Frequent pit liner leaks argue against Hickenlooper call for less regs

Speaking at an energy confab last week, Denver mayor and Democratic gubernatorial candidate John Hickenlooper continued to walk a fine line between coddling the state’s oil and gas industry as a former geologist – thereby distancing himself from Gov. Bill Ritter’s more hard-line approach – and trying to satisfy his more enviro-minded backers.

Hickenlooper thinks chemicals used in the hydraulic fracturing process should be disclosed to the public and he doesn’t think there needs to be a whole new rulemaking process for oil and gas drilling, as his Republican opponents have suggested.

But on one issue – the regulation of pit liners that hold produced water contaminated with chemicals in the fracking process – Hickenlooper seems to be playing with fire.
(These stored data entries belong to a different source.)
-- ==== Sys2Proof/Machine/Scan.lean ====
section
/-!
DEFINITION. The scan lanes (R295 to R305): the specification and its checks, the evaluation of records, and scan jobs.
-/
namespace Sys2Proof.Machine

/-! ### The specification (R296, R297) -/

def scRlen (p : Bytes) : Nat := leAt p 0 2
def scForm (p : Bytes) : Nat := leAt p 2 1
def scNterms (p : Bytes) : Nat := leAt p 3 1
def scAppend (p : Bytes) : Bool := bit (leAt p 4 1) 0
def scNproj (p : Bytes) : Nat := leAt p 5 1

/-- A term. -/
structure ScTerm where
  off : Nat
  op : Nat
  wt : Nat
  a : Nat
  b : Nat
deriving DecidableEq, Repr

/-- Term `k` of a specification. -/
def scTerm (p : Bytes) (k : Nat) : ScTerm :=
  let o := 0x28 + 24 * k
  ⟨leAt p o 2, leAt p (o + 2) 1, leAt p (o + 3) 1, leAt p (o + 8) 8, leAt p (o + 16) 8⟩

/-- The terms used. -/
def scTerms (p : Bytes) : List ScTerm := (List.range (min 8 (scNterms p))).map (scTerm p)

/-- The projection ranges used. -/
def scProjs (p : Bytes) : List (Nat × Nat) :=
  (List.range (min 6 (scNproj p))).map fun i => (leAt p (0xE8 + 4 * i) 2, leAt p (0xEA + 4 * i) 2)

/-- Bytes of a term's field: its width, or the key length of IN_SET (R297, R300). -/
def ScTerm.len (t : ScTerm) : Nat := if t.op = 8 then t.a % 64 else 2 ^ (t.wt % 4)

/-- The IN_SET term, if any. -/
def scSet (p : Bytes) : Option ScTerm := (scTerms p).find? (·.op = 8)

/-- DETAIL of a specification (R303): the lowest failing value, 0 when it passes. `w` is the width of the job's group, 0 where
the job has no usable group. The reserved bytes of all eight terms count (DEDUCED, log entry 23). -/
def scDetail (p : Bytes) (w : Nat) : Nat :=
  let ts := scTerms p
  let sets := ts.filter (·.op = 8)
  if scRlen p = 0 || 1024 < scRlen p then 0x01
  else if 4 < scForm p then 0x02
  else if 8 < scNterms p then 0x03
  else if ts.any fun t => scRlen p < t.off + t.len || (t.op ≠ 8 && 16 ≤ t.wt) then 0x04
  else if ts.any fun t => 8 < t.op then 0x05
  else if 1 < sets.length || sets.any fun t => w = 0 || t.len = 0 || 12 * w < t.len then 0x06
  else if (if scForm p = 1 then scNproj p = 0 || 6 < scNproj p else scNproj p ≠ 0) ||
      (scProjs p).any fun r => scRlen p < r.1 + r.2 then 0x07
  else if leAt p 6 2 ≠ 0 || 2 ≤ leAt p 4 1 || (List.range 8).any fun k => leAt p (0x2C + 24 * k) 4 ≠ 0 then 0x08
  else 0

/-! ### Evaluating records (R297 to R301) -/

/-- A term other than IN_SET on a record. -/
def scTest (t : ScTerm) (r : Bytes) : Bool :=
  let w := t.len
  let bs := (r.drop t.off).take w
  let raw := if bit t.wt 3 then beNat bs else leNat bs
  let m := 2 ^ (8 * w)
  let val (v : Nat) : Int := if bit t.wt 2 then sgn (8 * w) v else (v % m : Nat)
  let f := val raw
  let a := val t.a
  let b := val t.b
  match t.op with
  | 0 => raw = t.a % m
  | 1 => raw ≠ t.a % m
  | 2 => f < a
  | 3 => f ≤ a
  | 4 => f > a
  | 5 => f ≥ a
  | 6 => a ≤ f && f ≤ b
  | 7 => Nat.land raw (t.b % m) = t.a % m
  | _ => false

/-- One record (R298 to R300): its probe, its terms, its output. -/
def scRecord (p : Bytes) (g w : Nat) (r : Bytes) (q : ScOut × State) : ScOut × State :=
  let (o, s) := q
  if o.lost then q
  else
    let (res, q1, s1) : HedRes × Search × State := match scSet p with
      | some t => hedSearch g (leNat ((r.drop t.off).take t.len)) (2 ^ 384 - 1) s
      | none => ({}, o.last, s)
    if res.lost || res.fenced then ({ o with lost := true }, s1)
    else
      let bitsOf := ((scTerms p).zipIdx.map fun t =>
        if (if t.1.op = 8 then res.hit else scTest t.1 r) then 2 ^ t.2 else 0).foldl (· + ·) 0
      let sel := bit (leAt p (0x08 + bitsOf / 8) 1) (bitsOf % 8)
      let app := if scAppend p && (scSet p).isSome then natLe (12 * w) res.entry else []
      let piece : Bytes := if !sel then [] else match scForm p with
        | 0 => r ++ app
        | 1 => (scProjs p).flatMap (fun x => (r.drop x.1).take x.2) ++ app
        | 3 => natLe 4 o.records
        | _ => []
      ({ o with out := piece :: o.out, marks := sel :: o.marks, selected := o.selected + b2n sel,
                records := o.records + 1, hits := o.hits + b2n res.hit, last := q1 }, s1)

/-- Bits packed least significant first. -/
def packMarks (l : List Bool) : Bytes :=
  (chunks 8 (l.length / 8 + 1) l).map fun c => BitVec.ofNat 8 ((c.zipIdx.map fun b => b2n b.1 * 2 ^ b.2).foldl (· + ·) 0)

/-- A whole scan (R301): the output, the totals, the ignored remainder, and whether it is a length error. -/
def scRun (p : Bytes) (g w nrec : Nat) (inp : Bytes) (s : State) : Bytes × ScOut × Nat × Bool × State :=
  let rl := max 1 (scRlen p)
  let n := if nrec = 0 then inp.length / rl else min nrec (inp.length / rl)
  let recs := chunks rl n (inp.take (n * rl))
  let (o, s1) := recs.foldl (fun q r => scRecord p g w r q) (({} : ScOut), s)
  let rest := inp.drop (n * rl)
  let bad := if nrec = 0 then rest.any (· ≠ 0) else n < nrec
  let out := if scForm p = 2 then packMarks o.marks.reverse else o.out.reverse.flatten
  (out, o, if nrec = 0 && !bad then rest.length else 0, bad, s1)

/-! ### Scan jobs (R302 to R305) -/

/-- The group a job names. -/
def sjGroup (d : Bytes) : Option Nat := if bit (leAt d 3 1) 7 then some (leAt d 3 1 % 8) else none

/-- The width of a job's usable group, 0 without one (R303 DETAIL 0x06). -/
def groupWidth (g : Option Nat) (f : Nat) (house : Bool) (s : State) : Nat :=
  match g with
  | some g => if grpEn g s && grpOwned g f house s then grpW g s else 0
  | none => 0

/-- The checks of R303: CODE + 256 × DETAIL. -/
def sjCheck (a : Nat) (j : EngJob) (s : State) : Nat :=
  let d := j.desc
  let inL := (edIn d).isSome
  let outL := (edOut a d).isSome
  let at_ := leAt d 0x28 8
  let det := scDetail j.spec (groupWidth (sjGroup d) (edFunc a d) (edHouse a d) s)
  if (!inL && edSrc d % 64 ≠ 0) || (!outL && edDst d % 64 ≠ 0) || at_ % 64 ≠ 0 || edCap d % 64 ≠ 0 then 0x01
  else if leAt d 0 1 ≠ 1 || clearN (leAt d 1 1) 0x1C ≠ 0 || 128 ≤ leAt d 2 1 || bits (leAt d 3 1) 6 3 ≠ 0 ||
      leAt d 0x25 1 ≠ 0 || 1 < edSrcSpace d || 1 < edDstSpace d || !edLineOk a (leAt d 0x1E 1) true s ||
      !edLineOk a (leAt d 0x1F 1) false s || (inL && edSrcSpace d ≠ 0) || (outL && edDstSpace d ≠ 0) then 0x0B
  else if det ≠ 0 then 0x0B + 256 * det
  else if (!inL && !edRange a j (edSrcSpace d) (edSrc d) (cdiv (edSrcLen d) 64 * 64) s) ||
      (!outL && !edRange a j (edDstSpace d) (edDst d) (edCap d) s) || !edRange a j 0 at_ 4096 s then 0x05
  else 0

/-- Clocks of `n` records of `r` bytes that give `out` bytes (R295): 16 bytes in, 16 bytes out and one record a clock. -/
def scClocks (n r out : Nat) : Nat := max (cdiv (n * r) 16) (max n (cdiv out 16))

/-- The output of a scan: all of it, or with `part` what is certain before the end. -/
def scBytes (p : Bytes) (part : Bool) (o : ScOut) : Bytes :=
  if scForm p = 2 then packMarks (if part then o.marks.reverse.take (o.marks.length / 8 * 8) else o.marks.reverse) else o.out.reverse.flatten

/-- Takes up the work on a scan job's input up to its position (R295, R301): the records that are whole now, each with its probe. A job
with NREC records scanned, or one that cannot go on, is done with its input. -/
def sjWork (a : Nat) (j : EngJob) (s : State) : EngJob × State :=
  let p := j.spec
  let rl := max 1 (scRlen p)
  let g := (sjGroup j.desc).getD 0
  let nrec := leAt j.desc 4 4
  let n := if nrec = 0 then j.pos / rl else min nrec (j.pos / rl)
  let recs := chunks rl (n - j.scan.records) ((j.inp.drop (j.scan.records * rl)).take ((n - j.scan.records) * rl))
  let (o, s1) := recs.foldl (fun q r => scRecord p g (grpW g s) r q) (j.scan, s)
  let total := scClocks o.records rl (scBytes p false o).length
  let stop := o.lost || ((scSet p).isSome && grpFenced g s1) || (nrec ≠ 0 && o.records = nrec)
  let k := o.records - j.scan.records
  let s2 := s1 |> regAdd (engPage a + 0x130) k |> regAdd (engPage a + 0x138) (o.selected - j.scan.selected)
               |> regAdd (engPage a + 0x158) (if (scSet p).isSome then k else 0)
  let s3 := if (scSet p).isSome then { s2 with laneSearch := tset {} (a - 0x58) o.last s2.laneSearch } else s2
  ({ j with scan := o, left := some (total - j.clk), clk := total, inDone := j.inDone || stop, pos := if stop then j.inp.length else j.pos,
            made := if (edOut a j.desc).isSome then (scBytes p true o).take (edCap j.desc) else [] }, s3)

/-- The result bytes from DETAIL on (R302). -/
def sjResult (tail sel out : Nat) : Bytes :=
  natLe 1 128 ++ natLe 2 tail ++ natLe 4 (min sel 0xFFFFFFFF) ++ natLe 5 out ++ zeros 3

/-- A scan job whose records have been scanned (R304). -/
def sjFinish (a : Nat) (j : EngJob) (s : State) : State :=
  let d := j.desc
  let o := j.scan
  let out := scBytes j.spec false o
  let rest := j.inp.drop (o.records * max 1 (scRlen j.spec))
  let nrec := leAt d 4 4
  let bad := if nrec = 0 then rest.any (· ≠ 0) else o.records < nrec
  let n := min out.length (edCap d)
  if (scSet j.spec).isSome && grpFenced ((sjGroup d).getD 0) s then engStop a j 0x08 (noResult 0) (spoil a j n s)
  else if o.lost then engStop a j 0x0D (noResult 0) (spoil a j n s)
  else if bad then engStop a j 0x02 (sjResult 0 o.selected out.length) (spoil a j n s)
  else
    let tail := if nrec = 0 then rest.length else 0
    if edCap d < out.length then engStop a j 0x04 (sjResult tail o.selected out.length) (spoil a j n s)
    else engOutput a j out (sjResult tail o.selected out.length) s

/-- SCAN_JOB (R302, R303): lane `eng` accepts the descriptor at the head of its ring. -/
def execScanJob (eng : Nat) (s : State) : Host.Outcome State Fault Refusal :=
  if eng < 8 then .next (engAccept (0x58 + eng) (fun _ => true) (sjCheck (0x58 + eng)) s) else .fault .noSuchUnit
/-- SCAN_JOB_END (R304). -/
def execScanJobEnd (eng : Nat) (s : State) : Host.Outcome State Fault Refusal :=
  if eng < 8 then .next (engEnds (0x58 + eng) s) else .fault .noSuchUnit
/-- SCN_TAIL_ADVANCE (R302): a write of `SCN_TAIL`. -/
def execScnTailAdvance (eng : Nat) (value : W32) (s : State) : Host.Outcome State Fault Refusal :=
  engRow eng 0x58 8 (fun a => engTail a value.toNat) s
/-- SCN_STOP (R310): a write of `SCN_CTL`. -/
def execScnStop (eng : Nat) (value : W32) (s : State) : Host.Outcome State Fault Refusal :=
  engRow eng 0x58 8 (fun a => engCtl a value.toNat) s
/-- SCN_FLUSH (R310): a write of `SCN_CTL` with FLUSH set. -/
def execScnFlush (eng : Nat) (value : W32) (s : State) : Host.Outcome State Fault Refusal :=
  engRow eng 0x58 8 (fun a => engCtl a (setBit value.toNat 1 true)) s

end Sys2Proof.Machine
end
The Colorado Independent reported this last week: “Hickenlooper said he would expect the [Colorado Oil and Gas Conservation Commission] to offer exemptions to companies where regulations were onerous and specific to one region of the state. In particular he criticized regulations on produced water and pit liners and said he would revisit those regulations.”

Then the Denver Post Monday reports there have been 31 spills of produced water from pit leaks since 2008.

The state’s oil and gas industry has been agitating hard for changes to pit liner regulations adopted as part of the state’s amended rulemaking in the spring of 2009. They want to be able to dispose of the liners on-site of drilling operations. Companies like Williams – the biggest producer of natural gas on the Western Slope – support those changes despite success they’ve had with recycling the dense plastic liners.

But a quick search of the COGCC site by the Colorado Independent shows a Williams’ pit liner leak violation earlier this month. “Holes in the pit lining exposed the ground below the lining. Pit has no system of monitoring and maintaining freeboard,” reads the COGCC complaint.

And the COGCC, charged with regulating all of these spills, essentially admits to a backlog of enforcement actions at a time when there is increasing pressure around the nation to step up enforcement of oil and gas industry drilling practices in the wake of the ongoing Deepwater Horizon spill.